■ Exercise description
Filtering the records below, copy only those lines that include the word "substitutes".

────────────────────

/-- An enabled IN engine moves one word of the wire. -/
theorem inputEngine_moves (hinv : BuffersInv s) (he : xferEnabled s b = true) (hd : (bufCfg s b).dir = .input) :
    ∃ x, runEvent (.xfer b) s = .next (setBuf s b x) ∧
      EngineInMoves (bufCfg s b) (bufOf s b) x (wireInWord s b (bufOf s b).winPos) := by
  obtain ⟨hv, hbufs⟩ := hinv
  obtain ⟨hb, -⟩ := (xferEnabled_iff s b).mp he
  obtain ⟨-, hi⟩ := hbufs b hb
  obtain ⟨x, hx⟩ := exists_engineIn (bufCfg_n_pos hv hb) hd hi (wireInWord s b (bufOf s b).winPos)
  exact ⟨x, runEvent_xfer_of_input he hd hx, engineIn_moves hx⟩

/-- An enabled OUT engine sends one word. -/
theorem outputEngine_moves (hinv : BuffersInv s) (he : xferEnabled s b = true) (hd : (bufCfg s b).dir = .output) :
    ∃ x w, runEvent (.xfer b) s = .next (setBuf s b x) ∧ EngineOutMoves (bufCfg s b) (bufOf s b) x w := by
  obtain ⟨hv, hbufs⟩ := hinv
  obtain ⟨hb, -⟩ := (xferEnabled_iff s b).mp he
  obtain ⟨hr, hi⟩ := hbufs b hb
  obtain ⟨x, hx⟩ := exists_engineOut (bufCfg_n_pos hv hb) hd hr hi
  obtain ⟨w, hw⟩ := engineOut_moves hx
  exact ⟨x, w, runEvent_xfer_of_output he hd hx, hw⟩

end

/-- Settles O31: the event runs the engine of the buffer's direction where it is enabled. -/
theorem engineStepsExactlyWhenRunning : Obligations.EngineStepsExactlyWhenRunning := by
  intro s b hinv hb
  have hiff : xferEnabled s b = true ↔ (bufOf s b).bound = true ∧ unitStateOf s (bufOf s b).trig = .running :=
    (xferEnabled_iff s b).trans (and_iff_right hb)
  rw [← hiff]
  refine ⟨fun he => ?_, fun he => runEvent_xfer_of_not_enabled (Bool.eq_false_iff.mpr he)⟩
  cases hd : (bufCfg s b).dir with
  | input =>
    obtain ⟨x, hrun, hx⟩ := inputEngine_moves hinv he hd
    refine ⟨_, hrun, onlyChanges_setBuf s b x, ?_⟩
    rw [bufOf_setBuf_same]
    exact ⟨hx.binding, fun _ => ⟨hx.winPos, hx.wireOut⟩, nofun⟩
  | output =>
    obtain ⟨x, w, hrun, hx⟩ := outputEngine_moves hinv he hd
    refine ⟨_, hrun, onlyChanges_setBuf s b x, ?_⟩
    rw [bufOf_setBuf_same]
    exact ⟨hx.binding, nofun, fun _ => ⟨hx.winPos, hx.wireOut⟩⟩

/-! ## Whole frames (43_ringbuffer.md R186 to R188) -/

section
variable {c : BufConfig} {b x : Buffer} {w : Word}

theorem EngineInStep.sameRing (h : EngineInStep c b x) (hl : x.latch = false) : SameRing b x := by
  simpa [hl] using h.ring

theorem EngineOutStep.sameRing (h : EngineOutStep c b x) (hl : x.latch = false) : SameRing b x := by
  simpa [hl] using h.ring

/-- The first word of a frame that fits. -/
theorem EngineInMoves.accepts (h : EngineInMoves c b x w) (hp : b.phase = 0) (hroom : 2 ≤ freeWords c b) :
    x.latch = true ∧ WordEnqueued c b x w ∧ x.overrun = b.overrun ∧ x.drops = b.drops := by
  have hkept : ¬ (b.phase = 0 ∧ freeWords c b < 2) := by omega
  have hl := (h.decides hp).mpr hroom
  exact ⟨hl, h.enqueued hl, by rw [h.overrun, if_neg hkept], by rw [h.drops, if_neg hkept]⟩

/-- The first word of a frame that does not fit. -/
theorem EngineInMoves.dropsFrame (h : EngineInMoves c b x w) (hp : b.phase = 0) (hroom : freeWords c b < 2) :
    x.latch = false ∧ SameRing b x ∧ x.overrun = true ∧ x.drops = b.drops + 1 := by
  have hl : x.latch = false := by
    rw [← Bool.not_eq_true, h.decides hp]
    omega
  exact ⟨hl, h.sameRing hl, by rw [h.overrun, if_pos ⟨hp, hroom⟩], by rw [h.drops, if_pos ⟨hp, hroom⟩]⟩

/-- The second word of a frame goes the way of the first. -/
theorem EngineInMoves.second (h : EngineInMoves c b x w) (hp : b.phase = 1) :
    x.latch = b.latch ∧ x.overrun = b.overrun ∧ x.drops = b.drops ∧
      (b.latch = true → WordEnqueued c b x w) ∧ (b.latch = false → SameRing b x) := by
  have hkept : ¬ (b.phase = 0 ∧ freeWords c b < 2) := by omega
  have hl := h.remembers (by omega)
  exact ⟨hl, by rw [h.overrun, if_neg hkept], by rw [h.drops, if_neg hkept],
    fun hb => h.enqueued (hl.trans hb), fun hb => h.sameRing (hl.trans hb)⟩

/-- The first word of a frame that the ring holds. -/
theorem EngineOutMoves.takes (h : EngineOutMoves c b x w) (hp : b.phase = 0) (hheld : 2 ≤ fill c b) :
    x.latch = true ∧ WordDequeued c b x w ∧ x.underrun = b.underrun ∧ x.drops = b.drops := by
  have hkept : ¬ (b.phase = 0 ∧ fill c b < 2) := by omega
  have hl := (h.decides hp).mpr hheld
  exact ⟨hl, h.dequeued hl, by rw [h.underrun, if_neg hkept], by rw [h.drops, if_neg hkept]⟩

/-- The first word of a frame of silence. -/
theorem EngineOutMoves.substitutes (h : EngineOutMoves c b x w) (hp : b.phase = 0) (hheld : fill c b < 2) :
    x.latch = false ∧ w = 0 ∧ SameRing b x ∧ x.underrun = true ∧ x.drops = b.drops + 1 := by
  have hl : x.latch = false := by
    rw [← Bool.not_eq_true, h.decides hp]
    omega
  exact ⟨hl, h.silent hl, h.sameRing hl, by rw [h.underrun, if_pos ⟨hp, hheld⟩],
    by rw [h.drops, if_pos ⟨hp, hheld⟩]⟩

/-- The second word of a frame comes from where the first did. -/
theorem EngineOutMoves.second (h : EngineOutMoves c b x w) (hp : b.phase = 1) :
    x.latch = b.latch ∧ x.underrun = b.underrun ∧ x.drops = b.drops ∧
      (b.latch = true → WordDequeued c b x w) ∧ (b.latch = false → w = 0 ∧ SameRing b x) := by
  have hkept : ¬ (b.phase = 0 ∧ fill c b < 2) := by omega
  have hl := h.remembers (by omega)
  exact ⟨hl, by rw [h.underrun, if_neg hkept], by rw [h.drops, if_neg hkept],
    fun hb => h.dequeued (hl.trans hb), fun hb => ⟨h.silent (hl.trans hb), h.sameRing (hl.trans hb)⟩⟩

end

/-- Settles O32: the first word decides for the frame, the second follows it. -/
theorem inputEngineMovesOneWord : Obligations.InputEngineMovesOneWord := by
  intro s b hinv he hd g w
  obtain ⟨x, hrun, hx⟩ := inputEngine_moves hinv he hd
  refine ⟨_, hrun, onlyChanges_setBuf s b x, ?_⟩
  rw [bufOf_setBuf_same]
  exact ⟨hx.binding, hx.winPos, hx.phase, hx.wireOut, hx.underrun, hx.counted, hx.accepts, hx.dropsFrame, hx.second⟩

/-- Settles O33: the first word decides for the frame, the second follows it. -/
theorem outputEngineMovesOneWord : Obligations.OutputEngineMovesOneWord := by
  intro s b hinv he hd g
  obtain ⟨x, w, hrun, hx⟩ := outputEngine_moves hinv he hd
  refine ⟨_, w, hrun, onlyChanges_setBuf s b x, ?_⟩
  rw [bufOf_setBuf_same]
  exact ⟨hx.binding, hx.sent, hx.phase, hx.winPos, hx.overrun, hx.counted, hx.takes, hx.substitutes, hx.second⟩

end Sys2Proof.Machine
end

section
/-! PROOFS. A machine whose buffers satisfy their invariant never stops (43_ringbuffer.md R171 to R173). -/

namespace Sys2Proof.Machine

/-! ## Outcomes that go on -/

/-- The outcome is a next state, no fault and no refusal. -/
def Continues (k : Host.Outcome State Fault Refusal) : Prop := ∃ t, k = .next t

theorem continues_next (t : State) : Continues (.next t) := ⟨t, rfl⟩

────────────────────

■ Response below
theorem EngineOutMoves.substitutes (h : EngineOutMoves c b x w) (hp : b.phase = 0) (hheld : fill c b < 2) :
  exact ⟨hx.binding, hx.sent, hx.phase, hx.winPos, hx.overrun, hx.counted, hx.takes, hx.substitutes, hx.second⟩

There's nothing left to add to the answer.